VG pour une dilation anévrysmale du VG. Les résultats publiés ont démontré une amélioration d’environ 10 % de la FÉVG en période postopératoire, associée à une mortalité opératoire de 5,3 %. La mortalité à moyen terme rapportée dans cette étude était de 68,6 ± 2,8 %. Malgré ces résultats prometteurs, l’étude prospective randomisée « STITCH », publié par Jones et coll. en 2009, a jeté un doute considérable sur l’impact de la chirurgie de reconstruction ventriculaire chez les patients présentant une CMI et un anévrysme du VG74. De 2002 à 2006, 1000 patients avec une dysfonction du VG

(< 35 %) ont été randomisés en deux groupes : pontages seuls ou pontages avec reconstruction ventriculaire gauche. À cinq ans, aucune différence n’a été observée entre les deux groupes en ce qui concerne la mortalité, le nombre d’hospitalisations, ou le nombre de ré-hospitalisations pour causes cardiaques (figure 1). Ces résultats contradictoires traduisent la difficulté de traitement des patients avec défaillance ventriculaire gauche grave et illustrent bien la nécessité d’explorer de nouvelles avenues de traitement (voir chapitres suivants).
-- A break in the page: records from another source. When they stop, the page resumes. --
-- ==== Sys2Proof/Machine/Ops.lean ====
section
/-! DEFINITION. The named operations over registers and memory, the two ends of a run (abort and halt) and the way out of
them, Reset (spec/20_memory.md R42 to R50; spec/40_step_engine.md R80 to R88; spec/60_exceptions.md R204; spec/70_reset_and_hazards.md R231). -/

namespace Sys2Proof.Machine

/-! ## Registers and memory -/

def State.setA (s : State) (v : Byte) : State := { s with a := v }
def State.setX (s : State) (v : Byte) : State := { s with x := v }
def State.setY (s : State) (v : Byte) : State := { s with y := v }
def State.setPc (s : State) (t : Word) : State := { s with pc := t }
def State.setP (s : State) (f : Flags) : State := { s with p := f }
def State.setMem (s : State) (m : Memory) : State := { s with mem := m }

/-- `MemRead(a, 1)` (R42). -/
def State.memRead (s : State) (a : Word) : Byte := s.mem.read a

/-- `MemWrite(a, 1, v)` (R43). -/
def State.memWrite (s : State) (a : Word) (v : Byte) : State := s.setMem (s.mem.write a v)

/-- The stack location SP designates (R14); no instruction accesses memory through it. -/
def State.stackAddress (s : State) : Word := Config.stackBase + zext16 s.sp

/-! ## Fetch and the PC adder -/

/-- The unconditional pre-advance right after the opcode fetch (R82). -/
def State.preAdvance (s : State) : State := s.setPc (s.pc + 1)

/-- "Auto-advance unless redirected" (R86): `length - 1` more, if the handler left PC at `pc_before`. -/
def State.autoAdvance (s : State) (pcBefore : Word) (length : Nat) : State :=
  if s.pc = pcBefore then s.setPc (s.pc + BitVec.ofNat 16 (length - 1)) else s

/-- Fetch and decode at PC (R81, R83): the opcode byte and the bytes that follow it, modulo 2^16 (R60). `none` for a byte
with no row. The reads are of plain memory and cannot be seen (R41; logs 9, 10). -/
def State.fetchInstr (s : State) : Option Instr :=
  decodeWindow (s.memRead s.pc) (s.memRead (s.pc + 1)) (s.memRead (s.pc + 2))

/-! ## The ends of a run -/

/-- `raise K(op, opaddr)` (R204): write ABORT, set RUN to Aborted; nothing else. -/
def State.raise (s : State) (kind : AbortKind) (op : Byte) (opaddr : Word) : State :=
  { s with run := .aborted, abort := some ⟨kind, op, opaddr⟩ }

/-- `halt` (R195): set RUN to Halted; nothing else. -/
def State.halt (s : State) : State := { s with run := .halted }

/-- A fetched byte without a row (R83, R201): after the pre-advance, raise `UnknownOpcode(op, opaddr)`. -/
def State.unknownOpcode (s : State) : State :=
  s.preAdvance.raise .unknownOpcode (s.memRead s.pc) s.pc

/-- The `Reset` transaction (R231 to R233), the only way out of Halted and Aborted (R211): Y and memory are not written; PC is
the vector's two bytes at this moment. -/
def State.resetTransaction (s : State) : State :=
  { s with
    a := 0x00
    x := 0x00
    sp := Config.spReset
    p := Flags.reset
    pc := hiLo (s.memRead (Config.resetVector + 1)) (s.memRead Config.resetVector)
    run := .running
    abort := none }

end Sys2Proof.Machine
end

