-- ==== Sys2Proof/Machine/Bus.lean ====
section
/-! DEFINITION. The accesses one Step makes on the memory interface, in order (spec/20_memory.md R58, R59). They are a view of
the step, not state (R34): the core keeps no reference across steps. -/

namespace Sys2Proof.Machine

/-- One byte access of the core's memory master (R42, R43; spec/00_scope.md R8). -/
inductive Access where
  | read  (addr : Word) (value : Byte)
  | write (addr : Word) (value : Byte)
  deriving DecidableEq, Repr

/-- Is the access a write? -/
def Access.isWrite : Access → Bool
  | .read _ _ => false
  | .write _ _ => true

/-- A read of `a` in state `s`. -/
def State.readAccess (s : State) (a : Word) : Access := .read a (s.memRead a)

/-- The operand-byte and pointer reads of a mode, after the opcode fetch at `a0 = PC` and before the data access (R59). In mode
Immediate the handler's data read is the operand read. -/
def State.operandAccesses (s : State) (o : Operand) : List Access :=
  let a1 := s.pc + 1
  let a2 := s.pc + 2
  match o with
  | .implicit => []
  | .immediate _ => []
  | .zeroPage _ | .zeroPageX _ | .zeroPageY _ => [s.readAccess a1]
  | .absolute _ | .absoluteX _ | .absoluteY _ => [s.readAccess a1, s.readAccess a2]
  | .indirectX d8 =>
    let p := d8 + s.x
    [s.readAccess a1, s.readAccess (zext16 p), s.readAccess (zext16 (p + 1))]
  | .indirectY d8 => [s.readAccess a1, s.readAccess (zext16 d8), s.readAccess (zext16 (d8 + 1))]

/-- The register a store writes to memory (R150 to R152). -/
def State.storedByte (s : State) : Mnemonic → Byte
  | .stx => s.x
  | .sty => s.y
  | .sta | .lda | .ldx | .ldy | .tax | .inx | .adc | .brk => s.a

/-- The data access at `ea` (R59): a write for the stores, a read for the loads and ADC, none for the others. -/
def State.dataAccess (s : State) (m : Mnemonic) (ea : Word) : List Access :=
  if m.isStore then [.write ea (s.storedByte m)]
  else if m.needsAddress then [s.readAccess ea]
  else []

/-- The accesses of an instruction's step after its opcode fetch; none where the operand read aborts (R44, R59). -/
def State.instrAccesses (s : State) (i : Instr) : List Access :=
  if i.mnemonic.needsAddress then
    match s.preAdvance.resolve i.operand with
    | .ok ea => s.operandAccesses i.operand ++ s.dataAccess i.mnemonic ea
    | .error _ => []
  else []

/-- The accesses of one Step in order (R59): none unless RUN is Running; the opcode fetch alone for a byte with no row. -/
def busAccesses (s : State) : List Access :=
  match s.run with
  | .running =>
    s.readAccess s.pc ::
      match s.fetchInstr with
      | some i => s.instrAccesses i
      | none => []
  | .halted | .aborted => []

/-- Memory after the writes of a list of accesses. -/
def Memory.applyWrites : Memory → List Access → Memory
  | m, [] => m
  | m, .read _ _ :: rest => Memory.applyWrites m rest
  | m, .write a v :: rest => Memory.applyWrites (m.write a v) rest

end Sys2Proof.Machine
end

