/-- Run is Step repeated until RUN is not Running: its first step is Step, and running on from where it was left is one run (R89; the bound on
its steps is the model's argument, log 13). -/
def Obligations.RunIsStepsInSequence : Prop :=
  ∀ (s : State) (m n : Nat), ∃ t, runSteps m s = .next t ∧ runSteps (m + n) s = runSteps n t ∧
    (s.run = .running → runSteps 1 s = step s)

/-- R32: a run that ends Aborted is never a successful run, and its end is reported as a fault that carries ABORT. -/
def Obligations.AbortedRunIsNeverSuccessful : Prop :=
  ∀ s t t' : State, RunFailsIn s t → ¬ RunSucceedsIn s t' ∧ runReport t = .fault (.aborted t.abort)
end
Néanmoins, certaines critiques en lien avec la sélection des patients, l’expertise chirurgicale de chacun des centres hospitaliers et la validité de la randomisation des patients sont venues jeter un voile sur les résultats obtenus.

Figure 1.

Tiré de Jones et al., 200974. Courbe de Kaplan-Meir présentant l’évolution des patients en fonction de la probabilité de survenue de l’issue primaire (« STITCH TRIAL »). Aucune différence n’a été observée en ce qui a trait à l’issue primaire de mortalité ou de ré-hospitalisation 5 ans après randomisation entre une intervention de pontage seul (Coronary Artery Bypass Graft, CABG), ou une chirurgie de pontage combinée à une reconstruction ventriculaire gauche (« Surgical Ventricular Reconstruction », SVR).